:: Working data
@[simp] theorem stall_cur (w : Stall) (s : State) : (stall w s).cur = s.cur := rfl
@[simp] theorem stall_p (w : Stall) (s : State) : (stall w s).p = s.p := rfl
@[simp] theorem stall_harts (w : Stall) (s : State) : (stall w s).harts = s.harts := rfl
@[simp] theorem stall_pairs (w : Stall) (s : State) : (stall w s).pairs = s.pairs := rfl
@[simp] theorem stall_mem (w : Stall) (s : State) : (stall w s).mem = s.mem := rfl
@[simp] theorem stall_poison (w : Stall) (s : State) : (stall w s).poison = s.poison := rfl
@[simp] theorem stall_secGen (w : Stall) (s : State) : (stall w s).secGen = s.secGen := rfl
@[simp] theorem stall_wlog (w : Stall) (s : State) : (stall w s).wlog = s.wlog := rfl
@[simp] theorem stall_genSeq (w : Stall) (s : State) : (stall w s).genSeq = s.genSeq := rfl
@[simp] theorem stall_reqs (w : Stall) (s : State) : (stall w s).reqs = s.reqs := rfl
@[simp] theorem stall_cmds (w : Stall) (s : State) : (stall w s).cmds = s.cmds := rfl
@[simp] theorem stall_sems (w : Stall) (s : State) : (stall w s).sems = s.sems := rfl
@[simp] theorem stall_holds (w : Stall) (s : State) : (stall w s).holds = s.holds := rfl
@[simp] theorem stall_rwaits (w : Stall) (s : State) : (stall w s).rwaits = s.rwaits := rfl
@[simp] theorem stall_pool (w : Stall) (s : State) : (stall w s).pool = s.pool := rfl
@[simp] theorem stall_shares (w : Stall) (s : State) : (stall w s).shares = s.shares := rfl
@[simp] theorem stall_ctxs (w : Stall) (s : State) : (stall w s).ctxs = s.ctxs := rfl
@[simp] theorem stall_launches (w : Stall) (s : State) : (stall w s).launches = s.launches := rfl
@[simp] theorem stall_cpcs (w : Stall) (s : State) : (stall w s).cpcs = s.cpcs := rfl
@[simp] theorem stall_slots (w : Stall) (s : State) : (stall w s).slots = s.slots := rfl
@[simp] theorem stall_hub (w : Stall) (s : State) : (stall w s).hub = s.hub := rfl
@[simp] theorem stall_cyc (w : Stall) (s : State) : (stall w s).cyc = s.cyc := rfl
@[simp] theorem stall_now (w : Stall) (s : State) : (stall w s).now = s.now := rfl
@[simp] theorem stall_stamp (w : Stall) (s : State) : (stall w s).stamp = s.stamp := rfl
@[simp] theorem stall_free (w : Stall) (s : State) : (stall w s).free = s.free := rfl
@[simp] theorem stall_nextId (w : Stall) (s : State) : (stall w s).nextId = s.nextId := rfl
@[simp] theorem stall_ltags (w : Stall) (s : State) : (stall w s).ltags = s.ltags := rfl
@[simp] theorem stall_inputs (w : Stall) (s : State) : (stall w s).inputs = s.inputs := rfl
@[simp] theorem stall_yielded (w : Stall) (s : State) : (stall w s).yielded = s.yielded := rfl

@[simp] theorem orFpst_cur (fl : Flags) (s : State) : (orFpst fl s).cur = s.cur := rfl
@[simp] theorem orFpst_p (fl : Flags) (s : State) : (orFpst fl s).p = s.p := rfl
@[simp] theorem orFpst_harts (fl : Flags) (s : State) : (orFpst fl s).harts = s.harts := rfl
@[simp] theorem orFpst_pairs (fl : Flags) (s : State) : (orFpst fl s).pairs = s.pairs := rfl
@[simp] theorem orFpst_mem (fl : Flags) (s : State) : (orFpst fl s).mem = s.mem := rfl
@[simp] theorem orFpst_poison (fl : Flags) (s : State) : (orFpst fl s).poison = s.poison := rfl
@[simp] theorem orFpst_secGen (fl : Flags) (s : State) : (orFpst fl s).secGen = s.secGen := rfl
@[simp] theorem orFpst_wlog (fl : Flags) (s : State) : (orFpst fl s).wlog = s.wlog := rfl
@[simp] theorem orFpst_genSeq (fl : Flags) (s : State) : (orFpst fl s).genSeq = s.genSeq := rfl
@[simp] theorem orFpst_reqs (fl : Flags) (s : State) : (orFpst fl s).reqs = s.reqs := rfl
@[simp] theorem orFpst_cmds (fl : Flags) (s : State) : (orFpst fl s).cmds = s.cmds := rfl
@[simp] theorem orFpst_sems (fl : Flags) (s : State) : (orFpst fl s).sems = s.sems := rfl
@[simp] theorem orFpst_holds (fl : Flags) (s : State) : (orFpst fl s).holds = s.holds := rfl
@[simp] theorem orFpst_rwaits (fl : Flags) (s : State) : (orFpst fl s).rwaits = s.rwaits := rfl
@[simp] theorem orFpst_pool (fl : Flags) (s : State) : (orFpst fl s).pool = s.pool := rfl
@[simp] theorem orFpst_shares (fl : Flags) (s : State) : (orFpst fl s).shares = s.shares := rfl
@[simp] theorem orFpst_ctxs (fl : Flags) (s : State) : (orFpst fl s).ctxs = s.ctxs := rfl
@[simp] theorem orFpst_launches (fl : Flags) (s : State) : (orFpst fl s).launches = s.launches := rfl
@[simp] theorem orFpst_cpcs (fl : Flags) (s : State) : (orFpst fl s).cpcs = s.cpcs := rfl
@[simp] theorem orFpst_slots (fl : Flags) (s : State) : (orFpst fl s).slots = s.slots := rfl
@[simp] theorem orFpst_hub (fl : Flags) (s : State) : (orFpst fl s).hub = s.hub := rfl
@[simp] theorem orFpst_cyc (fl : Flags) (s : State) : (orFpst fl s).cyc = s.cyc := rfl
@[simp] theorem orFpst_now (fl : Flags) (s : State) : (orFpst fl s).now = s.now := rfl
@[simp] theorem orFpst_stamp (fl : Flags) (s : State) : (orFpst fl s).stamp = s.stamp := rfl
@[simp] theorem orFpst_free (fl : Flags) (s : State) : (orFpst fl s).free = s.free := rfl
@[simp] theorem orFpst_nextId (fl : Flags) (s : State) : (orFpst fl s).nextId = s.nextId := rfl
@[simp] theorem orFpst_ltags (fl : Flags) (s : State) : (orFpst fl s).ltags = s.ltags := rfl
@[simp] theorem orFpst_inputs (fl : Flags) (s : State) : (orFpst fl s).inputs = s.inputs := rfl
@[simp] theorem orFpst_yielded (fl : Flags) (s : State) : (orFpst fl s).yielded = s.yielded := rfl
::::
Transcribe the records above from the line holding "fl s).launches = s.launches := rfl" down to the line holding "fl s).free = s.free := rfl", inclusive, without adding anything.

@[simp] theorem orFpst_launches (fl : Flags) (s : State) : (orFpst fl s).launches = s.launches := rfl
@[simp] theorem orFpst_cpcs (fl : Flags) (s : State) : (orFpst fl s).cpcs = s.cpcs := rfl
@[simp] theorem orFpst_slots (fl : Flags) (s : State) : (orFpst fl s).slots = s.slots := rfl
@[simp] theorem orFpst_hub (fl : Flags) (s : State) : (orFpst fl s).hub = s.hub := rfl
@[simp] theorem orFpst_cyc (fl : Flags) (s : State) : (orFpst fl s).cyc = s.cyc := rfl
@[simp] theorem orFpst_now (fl : Flags) (s : State) : (orFpst fl s).now = s.now := rfl
@[simp] theorem orFpst_stamp (fl : Flags) (s : State) : (orFpst fl s).stamp = s.stamp := rfl
@[simp] theorem orFpst_free (fl : Flags) (s : State) : (orFpst fl s).free = s.free := rfl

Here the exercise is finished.